I think in the new year I am going to use this as an outlet. Posting on TTTC is a huge help but sometimes I just need to get all of my thoughts out. This is going to be pretty random for a little while until I am all caught up with what has been going on but I will give it a try. So here goes...
So I feel like we are just beginning this process and we have already been working at it for 14 months. We had our first meeting with an RE a few weeks ago and we are set to start our first cycle on 50mg of clomid, the possibility of a trigger and TI. The RE didnt set up CD3 bloodwork which worries me a little but he seems pretty confident that this is all it's going to take and we dont have any other issues since we were pregnant once before. I am anxious to get this process started. I am expecially anxious about my CD12 ultrasound and bloodwork. What if it says I am not responding? What if this whole cycle is a waste? I am trying to be optimistic because I was producing eggs before, my hormones just werent surging enough to release them, but I am still scared. So we are starting fertility treatments. I will be taking fertility drugs. I cant believe this is happening. This needs to work. I start tomorrow.

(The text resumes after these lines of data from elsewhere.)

/-! ## One step per operation -/

/-- R181's example: a miss that walks. -/
theorem test_translate_walks : gives (exec (.translate va0) chain) .ok 0x10123#64 [.tlbMiss] = true := by decide
/-- R181's example: a hit answers with its own offset. -/
theorem test_translate_hits : gives (exec (.translate 0x50000000FFF#64) cached) .ok 0x10FFF#64 [.tlbHit] = true := by decide
/-- R182's example: byte 2 of PTE 0 of F3. -/
theorem test_read_walks : gives (exec (.read 0x50000003002#64) chain) .ok 0x01#64 [.tlbMiss, .l1Miss] = true := by decide
/-- 95 §1 S4: a READ that misses everywhere and one that hits the TLB. -/
theorem test_read_hits : gives (exec (.read 0x50000000FFF#64) cached) .ok 0#64 [.tlbHit, .l1Miss] = true := by decide
/-- R183's example. -/
theorem test_read_phys_fills : gives (exec (.readPhys 0xF051#64) chain) .ok 0x10#64 [.l1Miss] = true := by decide
/-- R183's example: the first byte outside a memory of one megabyte. -/
theorem test_read_phys_fatal : gives (exec (.readPhys 0x100000#64) chain) .fatal 0#64 [.l1Miss] = true := by decide
/-- R43's example: the eight bytes of the entry. -/
theorem test_map_page_bytes :
    answers (exec (.mapPage 0xF000#64 10#9 0x11000#64) State.reset) (fun t =>
      t.mem == [(0xF050, 0x01#8), (0xF051, 0x10#8), (0xF052, 0x01#8)]) = true := by decide
/-- R184: a table outside memory. -/
theorem test_map_page_fatal :
    gives (exec (.mapPage 0x100000#64 0#9 0#64) State.reset) .fatal 0#64 [] = true := by decide
/-- R104's example. -/
theorem test_unmap_page_bytes :
    answers (exec (.unmapPage 0x13000#64 0#9) chain) (fun t => loadBytes t.mem 0x13000 8 == 0 && t.mem.length == 12) = true := by
  decide
/-- R186's example: the translation that was in the TLB misses afterwards. -/
theorem test_invalidate_tlb :
    answers (exec .invalidateTlb cached) (fun t => tlbFind (tlbSetOf t va0) (tlbTag (vpn va0)) == none) = true := by decide
/-- R187's example: the line that was in the L1 misses afterwards. -/
theorem test_invalidate_cache : answers (exec .invalidateCache lined) (fun t => l1Lookup 0x13002#64 t == none) = true := by decide
/-- R67. -/
theorem test_reserved : refuses (exec (.reserved 0#13 0#64 0#64) chain) .reservedOp = true := by decide
/-- R60: the first step after reset runs the request it is given. -/
theorem test_step : refuses (step (State.reset.withFetchWord 16 0xFFFF)) .reservedOp = true := by decide

/-! ## Replacement -/

/-- R124's examples. -/
theorem test_tlb_victim :
    tlbVictim #v[wayOf 0#64 2, wayOf 1#64 1, wayOf 2#64 0, wayOf 3#64 1] = 2 ∧
    tlbVictim #v[wayOf 0#64 2, wayOf 1#64 2, wayOf 2#64 2, wayOf 3#64 2] = 0 := by decide

/-- R154's example: ways 2 and 5 invalid. -/
theorem test_l1_victim :
    l1Victim #v[lineOf 0#52, lineOf 1#52, .empty, lineOf 3#52, lineOf 4#52, .empty, lineOf 6#52, lineOf 7#52] = 5 := by decide

/-! ## Witnesses: requests and decoding -/

theorem witness_DecodeEncodeGivesBack :
    (Instr.mapPage 0xFFFFFFFFFFFFF000#64 511#9 0xFFFFFFFFFFFFFFFF#64).wellFormed = true ∧
    (Instr.unmapPage 0#64 0#9).wellFormed = true ∧ (Instr.reserved 0x1FFF#13 1#64 2#64).wellFormed = true := by decide

theorem witness_EncodeDecodeGivesBack :
    decode ⟨0xFF83#16, 0x1000#64, 0xFFF#64⟩ = .ok (.mapPage 0x1000#64 511#9 0xFFF#64) := by decide

theorem witness_CommandWordBelongsToOneRow :
    (⟨"MAP_PAGE", 0x0003#16, 0x007F#16⟩ : TableRow) ∈ tableRows ∧
    (⟨"RESERVED", 0x0007#16, 0x0007#16⟩ : TableRow) ∈ tableRows := by decide

/-- The block with one request waiting. -/
def waiting (s : State) (r : Request) : State := { s with requests := [r] }

/-- One request for each of the six conditions of R67, and one that meets none. -/
theorem witness_StepRefusesExactlyTheListedRequests :
    refuses (step (waiting chain ⟨0x0007#16, 0#64, 0#64⟩)) .reservedOp = true ∧
    refuses (step (waiting chain ⟨0x0078#16, 0#64, 0#64⟩)) (.illFormed .rsvNotZero) = true ∧
    refuses (step (waiting chain ⟨0xFF82#16, 0#64, 0#64⟩)) (.illFormed .idxNotZero) = true ∧
    refuses (step (waiting chain ⟨0x0005#16, 1#64, 0#64⟩)) (.illFormed .aNotZero) = true ∧
    refuses (step (waiting chain ⟨0x0001#16, 0#64, 1#64⟩)) (.illFormed .bNotZero) = true ∧
    refuses (step (waiting chain ⟨0x0004#16, 0xFFF#64, 0#64⟩)) (.illFormed .tableLocMisaligned) = true ∧
    refuses (step (waiting stopped ⟨0x0000#16, 0#64, 0#64⟩)) .halted = true ∧
    gives (step (waiting chain ⟨0xFF83#16, 0xFF000#64, 1#64⟩)) .ok 0#64 [] = true := by decide

theorem witness_StepRunsTheDecodedRequest :
    (waiting chain ⟨0x0000#16, va0, 0#64⟩).requests = [⟨0x0000#16, va0, 0#64⟩] ∧
    decode ⟨0x0000#16, va0, 0#64⟩ = .ok (.translate va0) ∧ decode ⟨0x0008#16, va0, 0#64⟩ = .error .rsvNotZero ∧
    (chain.requests = [] ∧ chain.halted = false) ∧ (stopped.requests = [] ∧ stopped.halted = true) ∧
    decodeTableWord 80 (0x50000000123 * 2 ^ 16) = some (.translate va0) := by decide

theorem witness_WellFormedRequestsAlwaysComplete :
    (waiting chain ⟨0x0000#16, va0, 0#64⟩).requests = [⟨0x0000#16, va0, 0#64⟩] ∧
    (waiting chain ⟨0x0000#16, va0, 0#64⟩).halted = false ∧ decode ⟨0x0000#16, va0, 0#64⟩ = .ok (.translate va0) := by decide

/-! ## Witnesses: addresses and memory -/

theorem witness_SelectsDetermineTheAddress :
    (l1Set 0x10100#64 = l1Set 0x1013F#64 ∧ l1Tag 0x10100#64 = l1Tag 0x1013F#64) ∧
    (tlbSet (vpn va0) = tlbSet (vpn 0x50000000FFF#64) ∧ tlbTag (vpn va0) = tlbTag (vpn 0x50000000FFF#64)) := by decide

/-- The last eight bytes of memory, and eight that end one past it. -/
theorem witness_MemReadIsTheLittleEndianSum :
    0xFFFF9 + 8 > chain.memMB * 2 ^ 20 ∧ 0xFFFF8 + 8 ≤ chain.memMB * 2 ^ 20 := by decide

theorem witness_MemWriteStoresLittleEndian :
    0xFFFF9 + 8 > chain.memMB * 2 ^ 20 ∧ (0xFFFF8 + 8 ≤ chain.memMB * 2 ^ 20 ∧ Memory.wf chain.mem = true) := by decide

/-! ## Witnesses: the walk and translation -/

/-- The fixture whose slot at `a` holds the entry for `x`. -/
def entryAt (a : Nat) (x : PhysAddr) : State := { chain with mem := storeBytes chainMem a (newPresent x).toNat 8 }

/-- An address that page-faults at each level, and an entry that leads out of memory at each level. -/
theorem witness_PageWalkTakesFourLevels :
    Mapped chain va0 ∧
    (WalkPageFaults chain 0#64 ∧ WalkPageFaults chain 0x50040000000#64 ∧ WalkPageFaults chain 0x50000400000#64 ∧
      WalkPageFaults chain 0x50000001000#64) ∧
    (WalkLeavesMemory rootless va0 ∧ WalkLeavesMemory (entryAt 0xF050 0x100000#64) va0 ∧
      WalkLeavesMemory (entryAt 0x11000 0x100000#64) va0 ∧ WalkLeavesMemory (entryAt 0x12000 0xFFFFFFFFFFFFF000#64) va0) :=
  ⟨by decide, ⟨by decide, by decide, by decide, by decide⟩, by decide, by decide, by decide, by decide⟩

theorem witness_WalkReadsBits47To12Only :
    va0.extractLsb' 12 36 = (0xFFFF050000000FFF#64).extractLsb' 12 36 := by decide

theorem witness_TranslateFollowsItsRule :
    (cached.halted = false ∧ TlbHits cached va0 0) ∧ (chain.halted = false ∧ TlbMisses chain va0 ∧ Mapped chain va0) ∧
    (TlbMisses chain 0x50000001000#64 ∧ WalkPageFaults chain 0x50000001000#64) ∧
    (rootless.halted = false ∧ TlbMisses rootless va0 ∧ WalkLeavesMemory rootless va0) :=
  ⟨by decide, ⟨by decide, by decide, by decide⟩, ⟨by decide, by decide⟩, by decide, by decide, by decide⟩

theorem witness_SecondTranslationHits :
    gives (exec (.translate va0) chain) .ok 0x10123#64 [.tlbMiss] = true ∧ vpn 0x50000000FFF#64 = vpn va0 := by decide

I do have to say that today isnt a bad day. Yesterday was an extremely bad day but today is much better. I am hopeful and optimistic. I am a little annoyed that we have to deal with this and it is already inconvenient. We are supposed to go to the shore for new years weekend with my family and I have my CD12 appointment that friday. Depending on how that goes, we may need to have another appointment over the weekend or we may need to BD multiple times over the weekend if the RE decides to trigger. Either way, a weekend at the shore sleeping on an air mattress in the living room is probably out of the question but we wont know for sure until that day. Annoying. Worth it, but annoying.